2.7. Cortical thickness processing

To examine cortical thickness, T1-weighted MRI data were further processed using additional surface-based morphometry calculations in the computational anatomy toolbox (CAT12 v12.6; Gaser and Dahnke 2016) at a resolution of 1 mm3 . This method uses a projection-based thickness approach to estimate cortical thickness and reconstruct the central surface in one step (Dahnke et al., 2013). Briefly, following the previous tissue segmentation, the white matter (WM) distance is estimated, and the local maxima are projected onto other gray matter voxels using a neighboring relationship described by the WM distance. This method accounts for partial volume correction, sulcal blurring, and sulcal asymmetries. Topological defects are corrected based on spherical harmonics (Yotter et al., 2011a), and the cortical surface mesh was reparameterized into a common coordinate system via an algorithm that reduces area distortion (Yotter et al., 2011b). Finally, the resulting maps were resampled and smoothed using a 15 mm FWHM Gaussian kernel. These maps of cortical thickness were ultimately utilized in subsequent statistical analysis.

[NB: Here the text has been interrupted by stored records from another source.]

-- ==== Sys2Proof/WellFormed.lean ====
section
/-! DEFINITION. Which terms of `Instr` stand for a word of the opcode table (spec/30_encoding.md R76, R79). Every operand
type is exactly as wide as its field, so the one check left is the row 0NNN, which is "0NNN other than 00E0 and 00EE". -/

namespace Sys2Proof

/-- The instruction is the reading of some word: only `sys 0x0E0` and `sys 0x0EE` are not, since those words are CLS and
RET (R76, R77). -/
def Instr.wellFormed : Instr → Bool
  | .sys nnn => nnn ≠ 0x0E0#12 && nnn ≠ 0x0EE#12
  | .cls | .ret | .jp _ | .call _ | .seImm _ _ | .sneImm _ _ | .seReg _ _ | .ldImm _ _ | .addImm _ _ => true
  | .ldReg _ _ | .orReg _ _ | .andReg _ _ | .xorReg _ _ | .addReg _ _ | .sub _ _ | .shr _ _ | .subn _ _ => true
  | .shl _ _ | .sneReg _ _ | .ldI _ | .jpV0 _ | .rnd _ _ | .drw _ _ _ | .skp _ | .sknp _ | .ldXDt _ => true
  | .ldXK _ | .ldDtX _ | .ldStX _ | .addIX _ | .ldFX _ | .ldBX _ | .ldMemX _ | .ldXMem _ => true

end Sys2Proof
end

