-- ==== Sys2Proof/Laws/Draw.lean ====
section
/-! SUPPORT. What a draw does to each pixel and to the collision (spec/43_display.md R214 to R216). -/

namespace Sys2Proof.Machine

theorem pixelOf_setPixel (fb : Framebuffer) (y y' : Row) (x x' : Column) (p : Byte) :
    pixelOf (setPixel fb y x p) y' x' = if y' = y ∧ x' = x then p else pixelOf fb y' x' := by
  simp only [pixelOf, setPixel, Fin.getElem_fin, Vector.getElem_set, ← Fin.ext_iff]
  by_cases hy : y = y'
  · subst hy
    by_cases hx : x = x'
    · subst hx; simp
    · have hx' : ¬ x' = x := fun e => hx e.symm
      simp [← Fin.ext_iff, hx, hx']
  · have hy' : ¬ y' = y := fun e => hy e.symm
    simp [hy, hy']

/-- Two framebuffers with the same pixels are equal. -/
theorem framebuffer_ext {f g : Framebuffer} (h : ∀ y x, pixelOf f y x = pixelOf g y x) : f = g := by
  apply Vector.ext
  intro y hy
  apply Vector.ext
  intro x hx
  exact h ⟨y, hy⟩ ⟨x, hx⟩

@[simp] theorem pixelOf_clear (y : Row) (x : Column) : pixelOf clearFramebuffer y x = 0 := by
  simp [pixelOf, clearFramebuffer]

theorem spriteColumn_inj {ox : Byte} {c d : Nat} (h : spriteColumn ox c = spriteColumn ox d) (hc : c < d + 64)
    (hd : d < c + 64) : c = d := by
  have := congrArg Fin.val h
  simp only [spriteColumn, Fin.ofNat] at this
  omega

theorem spriteLine_inj {oy : Byte} {r q : Nat} (h : spriteLine oy r = spriteLine oy q) (hr : r < q + 32)
    (hq : q < r + 32) : r = q := by
  have := congrArg Fin.val h
  simp only [spriteLine, Fin.ofNat] at this
  omega

/-! ### Columns of one row -/

theorem drawPixel_fst (ox oy : Byte) (r : Nat) (row : Byte) (d : Framebuffer × Bool) (c : Nat) (y : Row) (x : Column) :
    pixelOf (drawPixel ox oy r row d c).1 y x =
      if y = spriteLine oy r ∧ x = spriteColumn ox c then (pixelUpdate (pixelOf d.1 y x) (spriteBit row c)).1
      else pixelOf d.1 y x := by
  simp only [drawPixel, pixelOf_setPixel]
  split
  · obtain ⟨rfl, rfl⟩ := ‹_ ∧ _›; rfl
  · rfl

theorem pixelUpdate_snd (p : Byte) (b : Bool) : (pixelUpdate p b).2 = true ↔ b = true ∧ p ≠ 0 := by
  cases b <;> simp [pixelUpdate]
  split <;> simp [*]

theorem drawPixels_other (ox oy : Byte) (r : Nat) (row : Byte) (cs : List Nat) (d : Framebuffer × Bool) {y : Row}
    {x : Column} (h : ∀ c ∈ cs, ¬(y = spriteLine oy r ∧ x = spriteColumn ox c)) :
    pixelOf (cs.foldl (drawPixel ox oy r row) d).1 y x = pixelOf d.1 y x := by
  induction cs generalizing d with
  | nil => rfl
  | cons c cs ih =>
    rw [List.foldl_cons, ih _ fun c' hc' => h c' (List.mem_cons_of_mem _ hc'), drawPixel_fst,
      if_neg (h c List.mem_cons_self)]

theorem drawPixels_at (ox oy : Byte) (r : Nat) (row : Byte) (cs : List Nat) (d : Framebuffer × Bool) (hn : cs.Nodup)
    (hlt : ∀ c ∈ cs, c < 64) {c : Nat} (hc : c ∈ cs) :
    pixelOf (cs.foldl (drawPixel ox oy r row) d).1 (spriteLine oy r) (spriteColumn ox c) =
      (pixelUpdate (pixelOf d.1 (spriteLine oy r) (spriteColumn ox c)) (spriteBit row c)).1 := by
  induction cs generalizing d with
  | nil => simp at hc
  | cons e cs ih =>
    have hlt' : ∀ c ∈ cs, c < 64 := fun c h => hlt c (List.mem_cons_of_mem _ h)
    rw [List.nodup_cons] at hn
    rw [List.foldl_cons]
    rcases List.mem_cons.1 hc with rfl | hc
    · rw [drawPixels_other, drawPixel_fst, if_pos ⟨rfl, rfl⟩]
      rintro c' hc' ⟨-, e⟩
      have h1 := hlt c List.mem_cons_self
      have h2 := hlt' c' hc'
      exact hn.1 (spriteColumn_inj e (by omega) (by omega) ▸ hc')
    · rw [ih _ hn.2 hlt' hc, drawPixel_fst, if_neg]
      rintro ⟨-, e'⟩
      have h1 := hlt e List.mem_cons_self
      have h2 := hlt' c hc
      exact hn.1 (spriteColumn_inj e' (by omega) (by omega) ▸ hc)

theorem drawPixels_hit (ox oy : Byte) (r : Nat) (row : Byte) (cs : List Nat) (d : Framebuffer × Bool) (hn : cs.Nodup)
    (hlt : ∀ c ∈ cs, c < 64) :
    (cs.foldl (drawPixel ox oy r row) d).2 = true ↔
      d.2 = true ∨ ∃ c ∈ cs, spriteBit row c = true ∧ pixelOf d.1 (spriteLine oy r) (spriteColumn ox c) ≠ 0 := by
  induction cs generalizing d with
  | nil => simp
  | cons e cs ih =>
    have hlt' : ∀ c ∈ cs, c < 64 := fun c h => hlt c (List.mem_cons_of_mem _ h)
    rw [List.nodup_cons] at hn
    rw [List.foldl_cons, ih _ hn.2 hlt']
    have hsame : ∀ c ∈ cs, pixelOf (drawPixel ox oy r row d e).1 (spriteLine oy r) (spriteColumn ox c) =
        pixelOf d.1 (spriteLine oy r) (spriteColumn ox c) := by
      intro c hc
      rw [drawPixel_fst, if_neg]
      rintro ⟨-, e'⟩
      have h1 := hlt e List.mem_cons_self
      have h2 := hlt' c hc
      exact hn.1 (spriteColumn_inj e' (by omega) (by omega) ▸ hc)
    have hd : (drawPixel ox oy r row d e).2 = true ↔
        d.2 = true ∨ spriteBit row e = true ∧ pixelOf d.1 (spriteLine oy r) (spriteColumn ox e) ≠ 0 := by
      simp only [drawPixel, Bool.or_eq_true, pixelUpdate_snd]
    rw [hd, List.exists_mem_cons_iff, or_assoc]
    refine or_congr Iff.rfl (or_congr Iff.rfl ⟨?_, ?_⟩)
    · rintro ⟨c, hc, hb, hp⟩; exact ⟨c, hc, hb, hsame c hc ▸ hp⟩
    · rintro ⟨c, hc, hb, hp⟩; exact ⟨c, hc, hb, (hsame c hc).symm ▸ hp⟩

/-! ### One row -/

theorem range8_lt : ∀ c ∈ List.range 8, c < 64 := fun c h => by
  have := List.mem_range.1 h
  omega

/-- A row of a draw: a pixel of another line, or of no column of it, is as before. -/
theorem drawRow_other (ox oy : Byte) (r : Nat) (row : Byte) (d : Framebuffer × Bool) {y : Row} {x : Column}
    (h : ∀ c, c < 8 → ¬(y = spriteLine oy r ∧ x = spriteColumn ox c)) :
    pixelOf (drawRow ox oy r row d).1 y x = pixelOf d.1 y x :=
  drawPixels_other _ _ _ _ _ _ fun c hc => h c (List.mem_range.1 hc)

theorem drawRow_at (ox oy : Byte) (r : Nat) (row : Byte) (d : Framebuffer × Bool) {c : Nat} (hc : c < 8) :
    pixelOf (drawRow ox oy r row d).1 (spriteLine oy r) (spriteColumn ox c) =
      (pixelUpdate (pixelOf d.1 (spriteLine oy r) (spriteColumn ox c)) (spriteBit row c)).1 :=
  drawPixels_at _ _ _ _ _ _ List.nodup_range range8_lt (List.mem_range.2 hc)

theorem drawRow_hit (ox oy : Byte) (r : Nat) (row : Byte) (d : Framebuffer × Bool) :
    (drawRow ox oy r row d).2 = true ↔
      d.2 = true ∨ ∃ c, c < 8 ∧ spriteBit row c = true ∧ pixelOf d.1 (spriteLine oy r) (spriteColumn ox c) ≠ 0 := by
  simp only [drawRow, drawPixels_hit _ _ _ _ _ _ List.nodup_range range8_lt, List.mem_range]

/-! ### All rows -/

/-- A pixel no (row, column) of the draw addresses is as before. -/
theorem drawRows_other (ox oy : Byte) (r : Nat) (rows : List Byte) (d : Framebuffer × Bool) {y : Row} {x : Column}
    (h : ∀ j c, j < rows.length → c < 8 → ¬(y = spriteLine oy (r + j) ∧ x = spriteColumn ox c)) :
    pixelOf (drawRows ox oy r rows d).1 y x = pixelOf d.1 y x := by
  induction rows generalizing r d with
  | nil => rfl
  | cons row rows ih =>
    rw [drawRows, ih, drawRow_other]
    · intro c hc; exact h 0 c (by simp) hc
    · intro j c hj hc
      have := h (j + 1) c (by simpa using hj) hc
      rwa [show r + (j + 1) = r + 1 + j by omega] at this

/-- The pixel of sprite row `j` and column `c` gets the pixel update of R216, applied to what it was before the draw. -/
theorem drawRows_at (ox oy : Byte) (r : Nat) (rows : List Byte) (d : Framebuffer × Bool) (hlen : rows.length ≤ 32)
    {j c : Nat} (hj : j < rows.length) (hc : c < 8) :
    pixelOf (drawRows ox oy r rows d).1 (spriteLine oy (r + j)) (spriteColumn ox c) =
      (pixelUpdate (pixelOf d.1 (spriteLine oy (r + j)) (spriteColumn ox c)) (spriteBit rows[j] c)).1 := by
  induction rows generalizing r d j with
  | nil => simp at hj
  | cons row rows ih =>
    simp only [List.length_cons] at hj hlen
    rw [drawRows]
    cases j with
    | zero =>
      rw [drawRows_other]
      · exact drawRow_at ox oy r row d hc
      · rintro j c' hj' - ⟨e, -⟩
        have := spriteLine_inj e (by omega) (by omega)
        omega
    | succ j =>
      rw [show r + (j + 1) = r + 1 + j by omega, ih _ _ (by omega) (by omega), drawRow_other]
      · rfl
      · rintro c' - ⟨e, -⟩
        have := spriteLine_inj e (by omega) (by omega)
        omega

/-- The collision: some set sprite bit met a pixel that was lit before the draw (R215, R216). -/
theorem drawRows_hit (ox oy : Byte) (r : Nat) (rows : List Byte) (d : Framebuffer × Bool) (hlen : rows.length ≤ 32) :
    (drawRows ox oy r rows d).2 = true ↔
      d.2 = true ∨ ∃ j c, ∃ hj : j < rows.length, c < 8 ∧ spriteBit rows[j] c = true ∧
        pixelOf d.1 (spriteLine oy (r + j)) (spriteColumn ox c) ≠ 0 := by
  induction rows generalizing r d with
  | nil => simp [drawRows]
  | cons row rows ih =>
    simp only [List.length_cons] at hlen
    have hsame : ∀ j c, j < rows.length → pixelOf (drawRow ox oy r row d).1 (spriteLine oy (r + 1 + j)) (spriteColumn ox c) =
        pixelOf d.1 (spriteLine oy (r + 1 + j)) (spriteColumn ox c) := by
      intro j c hj
      apply drawRow_other
      rintro c' - ⟨e, -⟩
      have := spriteLine_inj e (by omega) (by omega)
      omega
    rw [drawRows, ih _ _ (by omega), drawRow_hit, or_assoc]
    refine or_congr Iff.rfl ⟨?_, ?_⟩
    · rintro (⟨c, hc, hb, hp⟩ | ⟨j, c, hj, hc, hb, hp⟩)
      · exact ⟨0, c, by simp, hc, hb, hp⟩
      · refine ⟨j + 1, c, by simpa using hj, hc, hb, ?_⟩
        rw [show r + (j + 1) = r + 1 + j by omega, ← hsame j c hj]
        exact hp
    · rintro ⟨j, c, hj, hc, hb, hp⟩
      cases j with
      | zero => exact .inl ⟨c, hc, hb, hp⟩
      | succ j =>
        simp only [List.length_cons, Nat.add_lt_add_iff_right] at hj
        refine .inr ⟨j, c, hj, hc, hb, ?_⟩
        rw [hsame j c hj, ← show r + (j + 1) = r + 1 + j by omega]
        exact hp

end Sys2Proof.Machine
end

2.8. Statistical analysis and visualization

To determine the spatially specific effects of aging on spontaneous beta power, we ran a regression model on the whole-brain beta power maps. Further, we tested the effects of sex by performing an ANCOVA with sex as a categorical predictor and age as a continuous predictor. To account for non-uniform spatial autocorrelation in the data, avoid assumptions of parametric modeling, and avoid selecting arbitrary cluster-forming thresholds, threshold-free cluster enhancement (TFCE; E = 0.6, H = 2.0; 5000 permutations; Smith and Nichols 2009) was performed, with multiple comparisons correction set to cluster-wise pFWE < .05. All whole-brain statistical analyzes were performed using SPM12.

Cortical thickness and spontaneous beta power values were extracted using an ROI of the sensorimotor strip (i.e., precentral and postcentral gyri) using the DK atlas (Desikan et al., 2006). Correlations were performed between age, motor function, cortical thickness, and spontaneous beta power. Additionally, partial correlations were computed between cortical thickness and spontaneous beta power controlling for age. Subsequent hierarchical regression analyzes were performed to determine the relative contribution of age, spontaneous beta power, and cortical thickness on motor function. Beta power and cortical thickness were mean centered and any identified outliers in all variables were winsorized. All correlations and regressions were computed in SPSS Statistics (version 25).

3. Results

Of the 133 healthy adults enrolled, 126 participants successfully completed the MEG protocol. The results presented here include these remaining 126 participants (56 females) with an age range of 22–72 years (Mage = 45.23, SD = 15.37). Note that the six participants without individual MRIs were excluded from the analyzes involving cortical thickness and one participant who was not able to complete the behavioral motor tests was excluded from the analyses involving motor function scores.

3.1. Beta power changes with age

Average beta relative power values across all participants are presented in Fig. 1. Statistical parametric mapping identified significant main effects of age, which survived multiple comparisons correction. Beta power increased with advancing age across the entire cortex, with peaks in bilateral sensorimotor cortices (Fig. 2; Right: Fpeak = 31.00, ppeak < .001; Left: Fpeak = 36.39, ppeak < .001). Average power values across the pre- and postcentral gyri in the left and right hemispheres were extracted separately and these are plotted in Fig. 2 to visualize directionality of the age effect. Significant effects of sex, above and beyond age, were not identified. Additionally, inclusion of sex in the model did not change age-related effects, therefore models showing the main effect of age do not include sex.

Fig. 1.

Fig. 1.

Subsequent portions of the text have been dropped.